Lindsay flinched. ‘That’s a very lawyer-like response. Hard and factual.’

‘Pragmatic,’ he drawled softly. ‘And you need to stop feeling responsible for her. You can offer support, but you can’t live her life. If you try and do that you’re just going to be hurt, over and over again.’

‘I just hate to see her walking into trouble.’

‘How do you know she’s in trouble?’

Lindsay glanced at him helplessly. ‘Because she didn’t turn up to work. Because she’s with your brother and it’s obviously just about sex and—’ She broke off, realising that she could just as easily be describing her relationship with Alessio and clearly he was thinking it too because suddenly the tension in the atmosphere snapped tight. ‘That sort of relationship is asking for trouble.’

‘Is it?’ The soft emphasis left her in no doubt that they were no longer talking about Ruby.

The breath caught in her throat. Trouble? Oh, yes, she was in big trouble and she knew it.
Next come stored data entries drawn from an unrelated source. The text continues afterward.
/-- R390 to R393: a device-scope reset. -/
def State.devReset (s : State) (kind : Nat) (aon : Bool) : State :=
  let s1 := s.carrForget.devScope kind aon
  let s2 := if kind = 0 then s1
    else ((s1.setFs PWR_STAT.a [(PWR_STAT.state, 0), (PWR_STAT.phase, 0), (PWR_STAT.wake_src, 0)]).setF PWR_CTRL.a PWR_CTRL.sleep_req 0).rstCause
      kind
  s2.setInh (s2.inhLevels 4)

/-- R390 to R392, R411: a Carr reset; `bit` its bit of SYS_RST_CAUSE: 3 software, 4 an activation set, 5 JTAG. -/
def State.carrReset (s : State) (bit : Nat) : State :=
  if s.boot.stage = 0 ∧ s.boot.carr = false then s
  else
    let busy := s.boot.stage == 0
    let new := if fldGet (s.reg SYS_RST_CAUSE.a) ⟨bit, bit⟩ = 0 then some (s.now, bit) else none
    let s1 := s.endSessions.anchorDue.rstCause bit
    let s2 : State := { s1 with sram := [], carr := { bad := s1.carr.bad, trainAt := s1.carr.trainAt, trainTemp := s1.carr.trainTemp } }
    let s3 := (s2.setReg CPX_STAT.a (resetOf CPX_STAT.a)).setF SYS_BOOT_STAT.a SYS_BOOT_STAT.result 0
    (s3.setBoot { s3.boot with stage := 0, carr := true, carrNew := new, sessEnd := none, uart := [], beaconAt := none }).raiseIf (!busy) 61 9 bit

/-- PCIE_RESET (R390, 16 R379): the endpoint is reset; `hot` a hot reset, else PERST_n, whose rise is a wake source. -/
def State.pcieReset (s : State) (hot : Bool) : State :=
  let s1 := if s.powered then
      let u := (s.endSessions.anchorDue.rstCause 6).ringsOff
      let p := u.pcie
      let v : State := { u with pcie := { cfg := if hot then p.cfg.filter (fun e => e.1 == 0x104) else [] } }
      (v.pcieLink 0 none).raise 62 7 0
    else s
  if hot then s1 else s1.wakeLatch 13

/-- CARR_RESUME (16 R376, R383): Carr resumes from a valid parked state; otherwise it starts cold from flash. `ecc` says that the
restore meets an uncorrectable error. -/
def State.carrResume (s : State) (ecc : Bool) : State :=
  if s.pwr.wakeStep ≠ 4 then s
  else
    let s1 := s.setPwr { s.pwr with wakeStep := 0 }
    let parked := fldGet (s.reg PWR_STAT.a) PWR_STAT.parked == 1
    if parked && s.parkOk && !ecc then ({ s1 with sram := s.parkImage } : State).carrStart
    else (s1.raiseIf parked 55 8 (if s.parkOk then 2 else 1)).bootFlash

/-! ### The commands -/

/-- POWER_ON_RESET (R390): `aon` that VDD_AON lost power. -/
def execPowerOnReset (aon : Bool) (s : State) : Host.Outcome State Fault Refusal := .next (s.devReset 0 aon)

/-- PIN_RESET (R390): a low pulse of RESET_n of `len` ns; one from 50 ns to below 100 ns acts or not. -/
def execPinReset (len : BitVec 32) (s : State) : Host.Outcome State Fault Refusal :=
  .next (
    if len.toNat < 50 then s
    else if len.toNat < 100 then (if s.fresh.1.getLsbD 0 then s.fresh.2.devReset 1 false else s.fresh.2)
    else s.devReset 1 false)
Those ominous clouds that were currently just a shadow on the horizon of her mind would build and build. Sooner or later she was going to have to confront them, but it wasn’t going to be now. For now, she was still in the sunshine.
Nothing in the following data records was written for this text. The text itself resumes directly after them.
/-- 14 R331, R333 to R338, R340, R342 to R344: redundancy and memory. -/
def Obligations.CarrResynchronisesTestsAndTrains : Prop :=
  ∀ (s : State), s.Canonical → s.Numbered →
    let three := s.cpxState = 1
    let window := fldGet (s.reg CPX_STAT.a) CPX_STAT.mode_active = 1
    let g := fun p => s.carr.sigs.getD p 0
    let odd := fldGet (s.reg CPX_STAT.a) CPX_STAT.odd
    let Cnt := fun (t : State) (k : Nat) => fldGet (t.reg (CPX_CNT.a k)) CPX_CNT.count = min (2 ^ 32 - 1) (fldGet (s.reg (CPX_CNT.a k)) CPX_CNT.count + 1)
    let Pend := fun (t : State) (n : Nat) => fldGet (t.reg (EVT_SRC_STAT.a n)) EVT_SRC_STAT.pend = 1
    let Odd := fun (t : State) (p : Nat) => t.cpxState = 2 ∧ fldGet (t.reg CPX_STAT.a) CPX_STAT.odd = s.posCore p ∧ t.posCore 2 = 3 ∧ t.posCore 0 = s.posCore (if p = 0 then 1 else 0) ∧ Pend t 50 ∧ Cnt t 0
    let endAt := s.carr.winAt + s.carr.winLen
    (s.carrRuns = false ∨ ¬window ∨ s.cpxCycle < endAt → exec .windowClose s = .next s) ∧
    (s.carrRuns = true → window → endAt ≤ s.cpxCycle →
      (g 0 = g 1 → (three → g 0 = g 2) → ∃ t : State, exec .windowClose s = .next t ∧ t.carr = { s.carr with sigs := [0, 0, 0], winAt := endAt } ∧ t = { s with carr := t.carr }) ∧
      (three → g 1 = g 2 → g 0 ≠ g 1 → ∃ t : State, exec .windowClose s = .next t ∧ Odd t 0 ∧ Cnt t 2 ∧ t.carr.sigs = [0, 0, 0]) ∧
      (three → g 0 = g 2 → g 0 ≠ g 1 → ∃ t : State, exec .windowClose s = .next t ∧ Odd t 1 ∧ t.carr.sigs = [0, 0, 0]) ∧
      (three → g 0 = g 1 → g 0 ≠ g 2 → ∃ t : State, exec .windowClose s = .next t ∧ Odd t 2 ∧ t.carr.sigs = [0, 0, 0]) ∧
      (g 0 ≠ g 1 → (three → g 0 ≠ g 2 ∧ g 1 ≠ g 2) → ∃ t : State, exec .windowClose s = .next t ∧ t.cpxState = 4 ∧ Pend t 51)) ∧
    (∀ (m : Bool) (a b c : List (BitVec 64)),
      (¬(a.length = 81 ∧ b.length = 81 ∧ c.length = 81) → exec (.chkptWrite m a b c) s = .fault (.illFormed "CHKPT_WRITE")) ∧
      (a.length = 81 → b.length = 81 → c.length = 81 →
        (exec (.chkptWrite false a b c) s = .next s) ∧ (s.carrRuns = false → exec (.chkptWrite m a b c) s = .next s) ∧
        (s.carrRuns = true → ¬window → chkptSig a = chkptSig b → (three → chkptSig a = chkptSig c) → ∃ t : State, exec (.chkptWrite true a b c) s = .next t ∧ t = { s with carr := t.carr } ∧
          (∀ p, p < 2 ∨ (p = 2 ∧ three) → s.posCore p < s.carr.chk.length → t.carr.chk.getD (s.posCore p) 0 = chkptSig a) ∧ t.carr.sigs = s.carr.sigs ∧ t.carr.lr = s.carr.lr) ∧
        (s.carrRuns = true → ¬window → three → chkptSig a = chkptSig c → chkptSig a ≠ chkptSig b → ∃ t : State, exec (.chkptWrite true a b c) s = .next t ∧ Odd t 1) ∧
        (s.carrRuns = true → window → chkptSig a = chkptSig b → g 0 = g 1 → (three → chkptSig a = chkptSig c ∧ g 0 = g 2) →
          ∃ t : State, exec (.chkptWrite true a b c) s = .next t ∧ t = { s with carr := t.carr } ∧ t.carr.sigs = [0, 0, 0]))) ∧
    (s.powered = true → ∀ ok : Bool,
      (s.cpxState = 2 → s.carr.tested = false → ∃ t : State, exec (.resyncSelftestDone ok) s = .next t ∧
        (ok = true → t = { s with carr := { s.carr with tested := true } }) ∧
        (ok = false → t.cpxState = 3 ∧ t.carr = { s.carr with bad := some odd } ∧ Pend t 50 ∧ Cnt t 3 ∧ t = { s with carr := t.carr, regs := t.regs, evt := t.evt, out := t.out, pcie := { s.pcie with pba := t.pcie.pba } })) ∧
      (s.cpxState ≠ 2 ∨ s.carr.tested = true → exec (.resyncSelftestDone ok) s = .next s)) ∧
    (s.powered = true → s.cpxState = 2 → s.carr.tested = true → ∃ t : State, exec .resyncStall s = .next t ∧ t.cpxState = 1 ∧ fldGet (t.reg CPX_STAT.a) CPX_STAT.odd = 3 ∧ t.posCore 2 = odd ∧
      t.posCore 0 = s.posCore 0 ∧ t.posCore 1 = s.posCore 1 ∧ t.carr.tested = false ∧ t.carr.lr = none ∧ Pend t 50 ∧ Cnt t 1 ∧ t = { s with carr := t.carr, regs := t.regs, evt := t.evt, out := t.out, pcie := { s.pcie with pba := t.pcie.pba } }) ∧
    (s.cpxState ≠ 2 ∨ s.carr.tested = false → exec .resyncStall s = .next s) ∧
    (s.carrRuns = false ∨ s.now < s.carr.injAt + msTicks 10 → ∀ ok, exec (.injectionTest ok) s = .next s) ∧
    (s.carrRuns = true → s.carr.injAt + msTicks 10 ≤ s.now → (∃ t : State, exec (.injectionTest true) s = .next t ∧ Cnt t 4 ∧ t.carr = { s.carr with inj := (s.carr.inj + 1) % 432, injAt := s.now } ∧ t.cpxState = s.cpxState ∧ t = { s with carr := t.carr, regs := t.regs }) ∧
      ∃ t : State, exec (.injectionTest false) s = .next t ∧ t.cpxState = 4 ∧ t.carrRuns = false ∧ Pend t 51 ∧ t = { s with carr := t.carr, regs := t.regs, evt := t.evt, out := t.out, pcie := { s.pcie with pba := t.pcie.pba } }) ∧
    (∀ (i : Fin 3) (v : BitVec 32), s.May i.val CPX_DOORBELL.a →
      (v = 0#32 → exec (.doorbell i v) s = .next s) ∧
      (∀ b : Fin 32, v.getLsbD b.val = true → (∀ k, k < b.val → v.getLsbD k = false) → ∃ t : State, exec (.doorbell i v) s = .next t ∧ Pend t 52 ∧
        (fldGet (s.reg (EVT_SRC_STAT.a 52)) EVT_SRC_STAT.ff_valid = 0 → (t.evtSt 52).ff = ⟨s.tim.frt, s.now, 1, b.val + 32 * i.val⟩) ∧
        t = { s with regs := t.regs, evt := t.evt, out := t.out, pcie := { s.pcie with pba := t.pcie.pba } } ∧ ∀ r, r ≠ EVT_SRC_STAT.a 52 → t.reg r = s.reg r)) ∧
    (s.powered = true → ∀ (w : BitVec 9) (ok : Bool), let fault := fldGet (s.reg QM_PEAT_STAT.a) QM_PEAT_STAT.link_fault
      (fldGet (s.reg MEM_STAT.a) MEM_STAT.self_refresh = 1 ∨ s.trainDue w.toInt = false → exec (.memTraining w ok) s = .next s) ∧
      (fldGet (s.reg MEM_STAT.a) MEM_STAT.self_refresh = 0 → s.trainDue w.toInt = true → ∃ t : State, exec (.memTraining w ok) s = .next t ∧
        fldGet (t.reg MEM_STAT.a) MEM_STAT.link_ok = b2n ok ∧ fldGet (t.reg MEM_STAT.a) MEM_STAT.train_cnt = (fldGet (s.reg MEM_STAT.a) MEM_STAT.train_cnt + 1) % 65536 ∧
        t.carr = { s.carr with trainAt := some s.now, trainTemp := w.toInt } ∧ fldGet (t.reg QM_PEAT_STAT.a) QM_PEAT_STAT.link_fault = b2n (!ok) ∧
        (ok = false → Pend t 53) ∧ (ok = true → fault = 1 → Pend t 44) ∧ (ok = false → fault = 0 → Pend t 44 ∧ ∀ c ∈ t.copies, c.peat = false) ∧
        (ok = true ∨ fault = 1 → t = { s with carr := t.carr, regs := t.regs, evt := t.evt, out := t.out, pcie := { s.pcie with pba := t.pcie.pba } }))) ∧
    (s.powered = true → ∀ (u : BitVec 27) (e : Fin 3),
      (s.on MEM_SCRUB_CFG.a MEM_SCRUB_CFG.scrub_en = false ∨ fldGet (s.reg MEM_STAT.a) MEM_STAT.self_refresh = 1 ∨ e = 0 → exec (.memScrub u e) s = .next s) ∧
      (s.on MEM_SCRUB_CFG.a MEM_SCRUB_CFG.scrub_en = true → fldGet (s.reg MEM_STAT.a) MEM_STAT.self_refresh = 0 →
        (∃ t : State, exec (.memScrub u 1) s = .next t ∧ fldGet (t.reg MEM_ECC_CNT.a) MEM_ECC_CNT.corr = min 65535 (fldGet (s.reg MEM_ECC_CNT.a) MEM_ECC_CNT.corr + 1) ∧ t = { s with regs := t.regs }) ∧
        ∃ t : State, exec (.memScrub u 2) s = .next t ∧ fldGet (t.reg MEM_ECC_CNT.a) MEM_ECC_CNT.uncorr = min 65535 (fldGet (s.reg MEM_ECC_CNT.a) MEM_ECC_CNT.uncorr + 1) ∧ Pend t 53 ∧
          fldGet (t.reg MEM_ECC_ADDR.a) MEM_ECC_ADDR.valid = 1 ∧ (fldGet (s.reg MEM_ECC_ADDR.a) MEM_ECC_ADDR.valid = 0 → fldGet (t.reg MEM_ECC_ADDR.a) MEM_ECC_ADDR.addr = u.toNat) ∧
          t = { s with regs := t.regs, evt := t.evt, out := t.out, pcie := { s.pcie with pba := t.pcie.pba } }))

/-- 15 R350: the reset of a silent stream, and the write that also sets take_any. -/
def Obligations.SilentStreamsAreReset : Prop :=
  ∀ (s : State) (k : Fin 1024), s.Canonical →
    let x := s.fr k.val
    let st := FRE_STR_STAT.a k.val
    let cfg := FRE_STR_CFG.a k.val
    (s.powered = true →
      (∀ t0, x.lastPass = some t0 →
        (s.on cfg FRE_STR_CFG.rcv_en = true → t0 + msTicks (max 1 (s.f FRE_CFG.a FRE_CFG.reset_ms)) < s.now → ∃ t : State, exec (.recoveryReset k) s = .next t ∧
          t.fr k.val = { x with hist := 0, lastPass := none, cnt := setAt x.cnt 6 (min (2 ^ 32 - 1) (x.cnt.getD 6 0 + 1)), was := x.before s.now, wasAt := s.now } ∧ (∀ j, j ≠ k.val → t.fr j = s.fr j) ∧
          fldGet (t.reg st) FRE_STR_STAT.take_any = 1 ∧ fldGet (t.reg (EVT_SRC_STAT.a 46)) EVT_SRC_STAT.pend = 1 ∧ t = { s with fre := t.fre, regs := t.regs, evt := t.evt, out := t.out, pcie := { s.pcie with pba := t.pcie.pba } } ∧
          ∀ a, a ≠ st → a ≠ EVT_SRC_STAT.a 46 → t.reg a = s.reg a) ∧
        (s.on cfg FRE_STR_CFG.rcv_en = false ∨ s.now ≤ t0 + msTicks (max 1 (s.f FRE_CFG.a FRE_CFG.reset_ms)) → exec (.recoveryReset k) s = .next s)) ∧
      (x.lastPass = none → exec (.recoveryReset k) s = .next s)) ∧
    (∀ (i : Fin 3) (v : BitVec 64), s.May i.val cfg → fldGet (s.reg cfg) FRE_STR_CFG.rcv_en = 0 → fldGet (BitVec.ofNat 32 v.toNat) FRE_STR_CFG.rcv_en = 1 →
      ∃ t : State, exec (.registerWrite i (BitVec.ofNat 32 cfg) 2 v none) s = .next t ∧ fldGet (t.reg st) FRE_STR_STAT.take_any = 1 ∧ fldGet (t.reg cfg) FRE_STR_CFG.rcv_en = 1 ∧
        (∀ j, j ≠ k.val → t.fr j = s.fr j) ∧ t = { s with regs := t.regs, par := t.par, aud := t.aud, evt := t.evt, out := t.out, fre := t.fre, pcie := { s.pcie with pba := t.pcie.pba } })

/-- 15 R354 to R356: latent errors and counters. -/
def Obligations.FrerStreamsTestAndCount : Prop :=
  ∀ (s : State) (k : Fin 1024), s.Canonical →
    let x := s.fr k.val
    let st := FRE_STR_STAT.a k.val
    let cfg := FRE_STR_CFG.a k.val
    (s.powered = true →
      (let p := msTicks (max 1 (s.f FRE_CFG.a FRE_CFG.lat_period))
       -- the counts since the latent reset, as they stood before this tick
       let counts := if x.wasAt = s.now then x.was else [((x.cnt.getD 0 0 : Nat) : Int) - x.base.getD 0 0, ((x.cnt.getD 1 0 : Nat) : Int) - x.base.getD 1 0, ((x.cnt.getD 7 0 : Nat) : Int) - x.base.getD 2 0]
       let passed := counts.getD 0 0
       let discarded := counts.getD 1 0
       let withdrawn := counts.getD 2 0
       let diff := (passed - withdrawn) * ((max 2 (s.f cfg FRE_STR_CFG.paths) - 1 : Nat) : Int) - discarded
       let due := s.on cfg FRE_STR_CFG.lat_en = true ∧ testDue p (k.val * p / 1024) x.testAt s.now = true
       (due → ((s.f cfg FRE_STR_CFG.lat_diff : Nat) : Int) < diff → ∃ t : State, exec (.latentTest k) s = .next t ∧ t.fr k.val = { x with testAt := s.now } ∧
         fldGet (t.reg st) FRE_STR_STAT.latent = 1 ∧ fldGet (t.reg (EVT_SRC_STAT.a 46)) EVT_SRC_STAT.pend = 1 ∧ (∀ j, j ≠ k.val → t.fr j = s.fr j) ∧
         t = { s with fre := t.fre, regs := t.regs, evt := t.evt, out := t.out, pcie := { s.pcie with pba := t.pcie.pba } }) ∧
       (due → diff ≤ ((s.f cfg FRE_STR_CFG.lat_diff : Nat) : Int) → ∃ t : State, exec (.latentTest k) s = .next t ∧ t.fr k.val = { x with testAt := s.now } ∧
         (∀ j, j ≠ k.val → t.fr j = s.fr j) ∧ t = { s with fre := t.fre }) ∧
       (¬due → exec (.latentTest k) s = .next s)) ∧
      (let e := x.baseAt + msTicks (1000 * max 1 (s.f FRE_LAT_RESET.a FRE_LAT_RESET.lat_reset));
       (e ≤ s.now → ∃ t : State, exec (.latentBaselineReset k) s = .next t ∧ t.fr k.val = { x with baseAt := s.now, base := [((x.cnt.getD 0 0 : Nat) : Int), ((x.cnt.getD 1 0 : Nat) : Int), ((x.cnt.getD 7 0 : Nat) : Int)] } ∧
         (∀ j, j ≠ k.val → t.fr j = s.fr j) ∧ t = { s with fre := t.fre }) ∧
       (s.now < e → exec (.latentBaselineReset k) s = .next s))) ∧
    (∀ i : Fin 3, s.MayAsk i.val freScnt →
      (∃ t : State, exec (.streamCountersRead i (BitVec.ofNat 16 k.val)) s = .next t ∧ s.Answered t freScnt x.cnt) ∧
      (∃ t : State, exec (.streamCountersReadClear i (BitVec.ofNat 16 k.val)) s = .next t ∧ t.Shows freScnt x.cnt ∧ (t.fr k.val).cnt = [0, 0, 0, 0, 0, 0, 0, 0] ∧
        (t.fr k.val).since = x.since ∧ (∀ j, j ≠ k.val → t.fr j = s.fr j) ∧ t = { s with fre := t.fre, regs := t.regs }) ∧
      ∀ arg : BitVec 16, 1024 ≤ arg.toNat → ∀ c, c = .streamCountersRead i arg ∨ c = .streamCountersReadClear i arg → ∃ t : State, exec c s = .next t ∧
        fldGet (t.reg (freScnt + 4)) MBX_STAT.err = 1 ∧ fldGet (t.reg (freScnt + 4)) MBX_STAT.err_code = 15 ∧ t.fre = s.fre)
‘I’m not the same person as Ruby. I can separate sex from love.’ She hoped she sounded convincing, but she was horribly aware of his thoughtful gaze lingering on her face.

Agitated, she stared out across the bay and he watched her for a long moment and then poured himself another cup of coffee.
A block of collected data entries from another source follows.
-- ==== Sys2Proof/Laws/State.lean ====
section
/-! SUPPORT. What each update of the state leaves of each field: one lemma per field per update, so that no proof unfolds a record
update; and what a read of a register gives after a write. -/

namespace Sys2Proof.Machine

@[simp] theorem State.setReg_pending (s : State) (a : Nat) (w : Word) : (s.setReg a w).pending = s.pending := rfl
@[simp] theorem State.setReg_now (s : State) (a : Nat) (w : Word) : (s.setReg a w).now = s.now := rfl
@[simp] theorem State.setReg_freeIdx (s : State) (a : Nat) (w : Word) : (s.setReg a w).freeIdx = s.freeIdx := rfl
@[simp] theorem State.setReg_out (s : State) (a : Nat) (w : Word) : (s.setReg a w).out = s.out := rfl
@[simp] theorem State.setReg_par (s : State) (a : Nat) (w : Word) : (s.setReg a w).par = s.par := rfl
@[simp] theorem State.setReg_guards (s : State) (a : Nat) (w : Word) : (s.setReg a w).guards = s.guards := rfl
@[simp] theorem State.setReg_evt (s : State) (a : Nat) (w : Word) : (s.setReg a w).evt = s.evt := rfl
@[simp] theorem State.setReg_sess (s : State) (a : Nat) (w : Word) : (s.setReg a w).sess = s.sess := rfl
@[simp] theorem State.setReg_lock (s : State) (a : Nat) (w : Word) : (s.setReg a w).lock = s.lock := rfl
@[simp] theorem State.setReg_fuse (s : State) (a : Nat) (w : Word) : (s.setReg a w).fuse = s.fuse := rfl
@[simp] theorem State.setReg_aud (s : State) (a : Nat) (w : Word) : (s.setReg a w).aud = s.aud := rfl
@[simp] theorem State.setReg_tim (s : State) (a : Nat) (w : Word) : (s.setReg a w).tim = s.tim := rfl
@[simp] theorem State.setReg_wktPrev (s : State) (a : Nat) (w : Word) : (s.setReg a w).wktPrev = s.wktPrev := rfl
@[simp] theorem State.setReg_phs (s : State) (a : Nat) (w : Word) : (s.setReg a w).phs = s.phs := rfl
@[simp] theorem State.setReg_phLev (s : State) (a : Nat) (w : Word) : (s.setReg a w).phLev = s.phLev := rfl
@[simp] theorem State.setReg_seq (s : State) (a : Nat) (w : Word) : (s.setReg a w).seq = s.seq := rfl
@[simp] theorem State.setReg_acts (s : State) (a : Nat) (w : Word) : (s.setReg a w).acts = s.acts := rfl
@[simp] theorem State.setReg_sync (s : State) (a : Nat) (w : Word) : (s.setReg a w).sync = s.sync := rfl
@[simp] theorem State.setReg_win (s : State) (a : Nat) (w : Word) : (s.setReg a w).win = s.win := rfl
@[simp] theorem State.setReg_fdb (s : State) (a : Nat) (w : Word) : (s.setReg a w).fdb = s.fdb := rfl
@[simp] theorem State.setReg_flw (s : State) (a : Nat) (w : Word) : (s.setReg a w).flw = s.flw := rfl
@[simp] theorem State.setReg_pipe (s : State) (a : Nat) (w : Word) : (s.setReg a w).pipe = s.pipe := rfl
@[simp] theorem State.setReg_ruleBad (s : State) (a : Nat) (w : Word) : (s.setReg a w).ruleBad = s.ruleBad := rfl
@[simp] theorem State.setReg_ruleCnt (s : State) (a : Nat) (w : Word) : (s.setReg a w).ruleCnt = s.ruleCnt := rfl
@[simp] theorem State.setReg_latch (s : State) (a : Nat) (w : Word) : (s.setReg a w).latch = s.latch := rfl
@[simp] theorem State.setReg_nextId (s : State) (a : Nat) (w : Word) : (s.setReg a w).nextId = s.nextId := rfl
@[simp] theorem State.setReg_frames (s : State) (a : Nat) (w : Word) : (s.setReg a w).frames = s.frames := rfl
@[simp] theorem State.setReg_copies (s : State) (a : Nat) (w : Word) : (s.setReg a w).copies = s.copies := rfl
@[simp] theorem State.setReg_bankUse (s : State) (a : Nat) (w : Word) : (s.setReg a w).bankUse = s.bankUse := rfl
@[simp] theorem State.setReg_bankPtr (s : State) (a : Nat) (w : Word) : (s.setReg a w).bankPtr = s.bankPtr := rfl
@[simp] theorem State.setReg_matcher (s : State) (a : Nat) (w : Word) : (s.setReg a w).matcher = s.matcher := rfl
@[simp] theorem State.setReg_eraseBad (s : State) (a : Nat) (w : Word) : (s.setReg a w).eraseBad = s.eraseBad := rfl
@[simp] theorem State.setReg_pcie (s : State) (a : Nat) (w : Word) : (s.setReg a w).pcie = s.pcie := rfl
@[simp] theorem State.setReg_spilling (s : State) (a : Nat) (w : Word) : (s.setReg a w).spilling = s.spilling := rfl
@[simp] theorem State.setReg_peatFull (s : State) (a : Nat) (w : Word) : (s.setReg a w).peatFull = s.peatFull := rfl
@[simp] theorem State.setReg_ports (s : State) (a : Nat) (w : Word) : (s.setReg a w).ports = s.ports := rfl
@[simp] theorem State.setReg_credit (s : State) (a : Nat) (w : Word) : (s.setReg a w).credit = s.credit := rfl
@[simp] theorem State.setReg_wfq (s : State) (a : Nat) (w : Word) : (s.setReg a w).wfq = s.wfq := rfl
@[simp] theorem State.setReg_wfqV (s : State) (a : Nat) (w : Word) : (s.setReg a w).wfqV = s.wfqV := rfl
@[simp] theorem State.setReg_meters (s : State) (a : Nat) (w : Word) : (s.setReg a w).meters = s.meters := rfl
@[simp] theorem State.setReg_mib (s : State) (a : Nat) (w : Word) : (s.setReg a w).mib = s.mib := rfl
@[simp] theorem State.setReg_sa (s : State) (a : Nat) (w : Word) : (s.setReg a w).sa = s.sa := rfl
@[simp] theorem State.setReg_rxLast (s : State) (a : Nat) (w : Word) : (s.setReg a w).rxLast = s.rxLast := rfl
@[simp] theorem State.setReg_cipMib (s : State) (a : Nat) (w : Word) : (s.setReg a w).cipMib = s.cipMib := rfl
@[simp] theorem State.setReg_cjobs (s : State) (a : Nat) (w : Word) : (s.setReg a w).cjobs = s.cjobs := rfl
@[simp] theorem State.setReg_ringPtr (s : State) (a : Nat) (w : Word) : (s.setReg a w).ringPtr = s.ringPtr := rfl
@[simp] theorem State.setReg_pcieGen (s : State) (a : Nat) (w : Word) : (s.setReg a w).pcieGen = s.pcieGen := rfl
@[simp] theorem State.setReg_mdio (s : State) (a : Nat) (w : Word) : (s.setReg a w).mdio = s.mdio := rfl
@[simp] theorem State.setReg_fre (s : State) (a : Nat) (w : Word) : (s.setReg a w).fre = s.fre := rfl
@[simp] theorem State.setReg_sram (s : State) (a : Nat) (w : Word) : (s.setReg a w).sram = s.sram := rfl
@[simp] theorem State.setReg_can (s : State) (a : Nat) (w : Word) : (s.setReg a w).can = s.can := rfl
@[simp] theorem State.setReg_lin (s : State) (a : Nat) (w : Word) : (s.setReg a w).lin = s.lin := rfl
@[simp] theorem State.setReg_msgs (s : State) (a : Nat) (w : Word) : (s.setReg a w).msgs = s.msgs := rfl
@[simp] theorem State.setReg_inq (s : State) (a : Nat) (w : Word) : (s.setReg a w).inq = s.inq := rfl
@[simp] theorem State.setReg_held (s : State) (a : Nat) (w : Word) : (s.setReg a w).held = s.held := rfl
@[simp] theorem State.setReg_batch (s : State) (a : Nat) (w : Word) : (s.setReg a w).batch = s.batch := rfl
@[simp] theorem State.setReg_sealedQ (s : State) (a : Nat) (w : Word) : (s.setReg a w).sealedQ = s.sealedQ := rfl
@[simp] theorem State.setReg_rxStr (s : State) (a : Nat) (w : Word) : (s.setReg a w).rxStr = s.rxStr := rfl
@[simp] theorem State.setReg_carr (s : State) (a : Nat) (w : Word) : (s.setReg a w).carr = s.carr := rfl
@[simp] theorem State.setReg_dram (s : State) (a : Nat) (w : Word) : (s.setReg a w).dram = s.dram := rfl
@[simp] theorem State.setReg_pair (s : State) (a : Nat) (w : Word) : (s.setReg a w).pair = s.pair := rfl
@[simp] theorem State.setReg_pwr (s : State) (a : Nat) (w : Word) : (s.setReg a w).pwr = s.pwr := rfl
@[simp] theorem State.setReg_boot (s : State) (a : Nat) (w : Word) : (s.setReg a w).boot = s.boot := rfl
@[simp] theorem State.setReg_flash (s : State) (a : Nat) (w : Word) : (s.setReg a w).flash = s.flash := rfl
@[simp] theorem State.setReg_jtag (s : State) (a : Nat) (w : Word) : (s.setReg a w).jtag = s.jtag := rfl
@[simp] theorem State.setReg_mon (s : State) (a : Nat) (w : Word) : (s.setReg a w).mon = s.mon := rfl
‘Tell me more about what happened with Ruby the first time.’

‘The guy she was seeing—well, he suddenly announced that he was marrying someone else and the end of that relationship was nearly the end of her. Ruby always expects too much of relationships. As soon as a guy looks at her she starts imagining weddings and—’ Lindsay broke off and folded her arms around her body, horribly conscious of his penetrative gaze. ‘It’s my fault. I should have tried harder to persuade her to come back to London.’

Alessio was silent for a moment and then he stirred. ‘It sounds as though my brother might have his hands full,’ he said dryly, an ironic gleam in his eyes. ‘It will do both of them good. And now I don’t want to talk about them anymore. I’m tired of my brother and I’m tired of your sister. You’ve barely eaten anything—are you feeling ill?’

‘No.’ She flashed him a quick smile and shook her head. ‘It’s all delicious, I’m just not that hungry.’

‘With the amount of physical activity we indulged in last night and this morning,’ he drawled softly, ‘you should be starving, tesoro.’